Opinion ID: 703576
Heading Depth: 2
Heading Rank: 1

Heading: Judicial Determination of Probable Cause

Text: 9 Shak contends that the district court erred by holding that he was not entitled to a judicial determination of probable cause before being required to return to court for a hearing on misdemeanor charges. This contention lacks merit. 10 The Supreme Court has expressed a preference for the use of arrest warrants when feasible. Gerstein v. Pugh, 420 U.S. 103, 113 (1975). Nonetheless, a [police officer]'s on-the-scene assessment of probable cause provides legal justification for arresting a person suspected of crime, and for a brief period of detention to take the administrative steps incident to arrest. See id. at 113-114. A person arrested and held in custody for trial, however, is entitled to a timely judicial determination of probable cause. Id. at 114. The Supreme Court has explained that [o]nce the suspect is in custody ..., the reasons that justify dispensing with the magistrate's neutral judgment evaporate while the suspect's need for a neutral determination of probable cause increases significantly, noting that prolonged detention may be more serious than the interference occasioned by arrest. Id. at 114. 11 Here, Shak concedes that: (1) officer Tanaka had probable cause to arrest him; and (2) his detention at the Honolulu Police Station for one hour and forty-five minutes was not excessive.
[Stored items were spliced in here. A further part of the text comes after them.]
/-- A segment whose sweep with cause `c` has ended with a step code (R155). -/
def sweepEnded (c : SweepCause) (code : StepCode) (x : Segment) : Segment :=
  let y := { x with
    lastSweep := some ⟨c, code, x.enrolled, x.muted⟩, activity := .idle, autoTimer := some 60
    requested := if x.requested = .present then .absent else x.requested }
  if x.again then
    sweepBegun (if x.requested = .next then .request else .automatic)
      { y with again := false, requested := if x.requested = .next then .present else y.requested }
  else y

/-- No record but `k` and no segment but `g` differs. -/
def onlyRecord (g : Seg) (k : Nat) (s t : State) : Prop :=
  (∀ j, j ≠ k → t.display j = s.display j) ∧ ∀ h, h ≠ g → t.seg h = s.seg h

/-- No record and no segment but `g` differs. -/
def onlySegment (g : Seg) (s t : State) : Prop := t.dir = s.dir ∧ ∀ h, h ≠ g → t.seg h = s.seg h

/-- Phase CLOSE: SWEEP CLOSE is the last frame sent, and the segment is as the sweep's end leaves it; a SWEEP request that the
sweep completed is entered with the segment, the step code and the tallies, and OPERATION_DONE raised (R155, R189); with none the
ports stay. `x` is the segment with its tallies at the end. A sweep that the sweep-again mark starts sends its SWEEP OPEN at
SWEEP_START (log 15). -/
def sweepClosed (g : Seg) (c : SweepCause) (code : StepCode) (x : Segment) (s t : State) : Prop :=
  t.seg g = sweepEnded c code x ∧ t.sent.getLast? = some ⟨g, .sweepClose⟩ ∧
  (x.requested = .present → .operationDone ∈ (t.port .safety).pendingSet ∧
    opEntered .sweep (some g) (.sweep g code x.enrolled x.muted) (s.port .safety) (t.port .safety) ∧
    t.port .safety = { s.port .safety with
      pendingSet := (t.port .safety).pendingSet, inFlight := (t.port .safety).inFlight, lastDone := (t.port .safety).lastDone } ∧
    t.port .hotel = s.port .hotel) ∧
  (x.requested ≠ .present → t.ports = s.ports)

/-- The exchange of a segment is over, the turn is as R163 gives, and a sweep that waited starts (R148). -/
def exchangeOver (turn : Turn) (x y : Segment) : Prop :=
  let z := { x with exchange := none, turn := turn, queue := y.queue }
  y = match x.activity with
    | .waiting c => sweepBegun c z
    | _ => z

/-- Can the back card of this record be sent? (R165) -/
def canSend (d : Display) : Prop :=
  d.busy = false ∧ ∃ c, d.buffers.backCard = some c ∧
    (¬ d.isEpaper ∨ (∃ n, d.credits = some n ∧ 1 ≤ n) ∨ c.cls = .safety ∨ c.cause = .press)

/-- Place of a class in the queue order (R164). -/
def classRank : ContentClass → Nat
  | .safety => 0
  | .notice => 1
  | .duty => 2
  | .parked => 3

/-- The record at `g` and `a` has entered HELD (R171). -/
def enteredHeld (g : Seg) (a : Nat) (cause : HeldCause) (s t : State) : Prop :=
  let d := s.display (recKey g a)
  let e := t.display (recKey g a)
  e.state = .held d.state.bound cause ∧ e.refreshLimit = none ∧ e.busy = d.busy ∧ e.toggle = d.toggle ∧ e.credits = d.credits ∧
  e.identity = d.identity ∧ e.capability = d.capability ∧ e.buffers.frontCard = d.buffers.frontCard ∧
  (d.recompose = .clear → e.buffers = d.buffers) ∧ (t.seg g).queue = (s.seg g).queue.filter (· ≠ a) ∧
  .displayHeld ∈ (t.port .safety).pendingSet ∧
  ((∃ c, s.roleOf d = some (.door c)) → .displayHeld ∈ (t.port .hotel).pendingSet)

/-- The rounds of phase ISOLATION from round `k` on: in each, the part broadcasts BIT, the displays drive the line or not and act
on what they see, and the part records the level (R147, R150). -/
def isolationRounds (g : Seg) : Nat → Nat → List DisplayUnit → State → Option (State × List DisplayUnit)
  | 0, _, ds, s => some (s, ds)
  | n + 1, k, ds, s =>
    let line := ds.any (·.drives (.bit k))
    match exec (.bit g line) s with
    | .next t => isolationRounds g n (k + 1) (ds.map (·.hear line (.bit k))) t
    | _ => none

/-! ## What each command may change -/

/-- The parts a command may change, beside the frames sent. Every request restarts the port's silence timer and gets
an answer, and one on the safety link drops a confirm sequence. A frame whose kind is not known from the command's
name, and a byte that may complete a frame, may be any request. -/
def touches : Instr → List Part
  | .planOpen _ _ _ | .planWrite _ _ _ | .planAbandon _ _ _ => [.ports, .cond, .plan]
  | .planCommit _ _ _ => [.ports, .cond, .plan, .store]
  | .bind _ _ _ | .fixedDetour _ _ _ | .setMusterTimers _ _ _ | .setLinkTimeout _ _ _ => [.ports, .cond, .store]
  | .setCondition _ _ _ | .softDetourSet _ _ _ | .softDetourClear _ _ _ | .remainderSet _ _ _
  | .remainderClear _ _ _ => [.ports, .cond, .route, .muster, .dir, .segs]
  | .alert _ _ _ | .muster _ _ _ => [.ports, .cond, .plan, .route, .muster, .store, .dir, .segs]
  | .cancelAlert _ _ _ | .standdown _ _ _ => [.ports, .cond, .route, .muster, .dir, .segs]
  | .assignCabinStation _ _ _ | .assignZoneStation _ _ _ | .markCabin _ _ _ | .cabinGuests _ _ _ =>
    [.ports, .cond, .muster, .dir, .segs]
  | .setInstruction _ _ _ | .setParkedText _ _ _ | .postNotice _ _ _ | .withdrawNotice _ _ _ =>
    [.ports, .cond, .resolver, .dir, .segs]
  | .sweep _ _ _ => [.ports, .cond, .segs]
  | .segmentReset _ _ _ | .revive _ _ _ => [.ports, .cond, .dir, .segs]
  | .setClock _ _ _ => [.ports, .cond, .prog, .route, .muster, .resolver, .dir, .segs]
  | .setOffset _ _ _ | .setLanguages _ _ _ | .textPut _ _ _ | .textDelete _ _ _ => [.ports, .cond, .prog, .dir, .segs]
  | .setLookahead _ _ _ | .eventAdd _ _ _ | .eventModify _ _ _ | .eventCancel _ _ _ | .eventDelete _ _ _ =>
    [.ports, .cond, .prog, .route, .muster, .dir, .segs]
  | .readGuestRequests _ _ _ => [.ports, .cond, .bus]
  | .confirm _ _ _ | .planRead _ _ _ | .readAttention _ _ _ | .setAttentionMask _ _ _ | .lastOperation _ _ _
  | .linkStatus _ _ _ | .planStatus _ _ _ | .conditionRead _ _ _ | .detourRead _ _ _ | .remainderRead _ _ _
  | .routeStatus _ _ _ | .routeRead _ _ _ | .programmeStatus _ _ _ | .eventRead _ _ _ | .eventList _ _ _
  | .textRead _ _ _ | .cabinRead _ _ _ | .readOutstanding _ _ _ | .readStranded _ _ _ | .musterStatus _ _ _
  | .cardRead _ _ _ | .noticeRead _ _ _ | .displayRead _ _ _ | .segmentStatus _ _ _ | .queueRead _ _ _ => [.ports, .cond]
  | .unknownKind _ _ _ _ | .badCrcFrame _ _ _ _ _ | .frameWhileBusy _ _ _ _ | .startByte _ | .lengthOutOfRange _ _ =>
    [.store, .plan, .cond, .route, .prog, .muster, .resolver, .dir, .segs, .bus, .ports]
  | .receiveGap _ | .missingStopBit _ | .answerSent _ => [.ports]
  | .silenceTimerExpiry _ => [.ports, .cond]
  | .reset => [.store, .plan, .cond, .route, .prog, .muster, .resolver, .dir, .segs, .bus, .ports, .freeCount]
  | .generalAlarmAsserted | .generalAlarmDeasserted => [.alarmLine, .muster]
  | .generalAlarmEvent => [.ports, .plan, .route, .muster, .store, .dir, .segs]
  | .overdueTimerExpiry => [.muster, .ports]
  | .standDownHoldExpiry => [.muster, .store]
  | .commitCompletion => [.store, .plan, .cond, .route, .prog, .muster, .resolver, .dir, .segs, .ports]
  | .bindCompletion => [.store, .plan, .dir, .segs, .ports]
  | .fixedDetourCompletion => [.store, .cond, .route, .muster, .dir, .segs, .ports]
  | .latchSetCompletion => [.store, .muster]
  | .latchClearCompletion => [.store, .muster, .route, .dir, .segs, .ports]
  | .settingsWriteCompletion => [.store, .muster, .ports]
  | .computationCompletion => [.route, .muster, .dir, .segs, .ports]
  | .minuteEvent => [.prog, .route, .muster, .resolver, .dir, .segs]
  | .clockRunStateHeld => [.prog]
  | .sweepStart _ | .automaticSweepTimerExpiry _ | .cardExchange _ | .pollExchange _ => [.segs]
  | .presence _ _ | .assignReplyTimeout _ => [.segs, .ports]
  | .bit _ _ | .capabilityReply _ _ _ _ _ _ _ | .panelReplyTimeout _ | .refreshLimitExpiry _ _ => [.dir, .segs, .ports]
  | .ack _ _ | .nak _ _ | .pollNone _ _ | .pollNak _ _ => [.dir, .segs]
  | .report _ _ _ _ _ => [.dir, .segs, .bus]
  | .creditRefill => [.dir, .bus]
  | .dispatch => [.bus, .dir, .segs, .muster, .ports]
Thus, the two Fourth Amendment concerns discussed in Gerstein, a warrantless arrest in which the police officer's judgment concerning probable cause is mistaken and prolonged detention, are not present in the instant case. 12 In addition, the Supreme Court has stopped short of holding that jurisdictions were constitutionally compelled to provide a probable cause hearing immediately upon taking a suspect into custody and completing booking procedures, see County of Riverside v. McLaughlin, 500 U.S. 44, 53-54 (1991), and acknowledged the burden that proliferation of pretrial proceedings places on the criminal justice system and recognized that the interests of everyone involved, including those persons who are arrested, might be disserved by introducing further procedural complexity into an already intricate system. Id. 13 Accordingly, the district court did not err as a matter of law in dismissing Shak's claim that he had a right to a probable cause hearing before being required to return to court.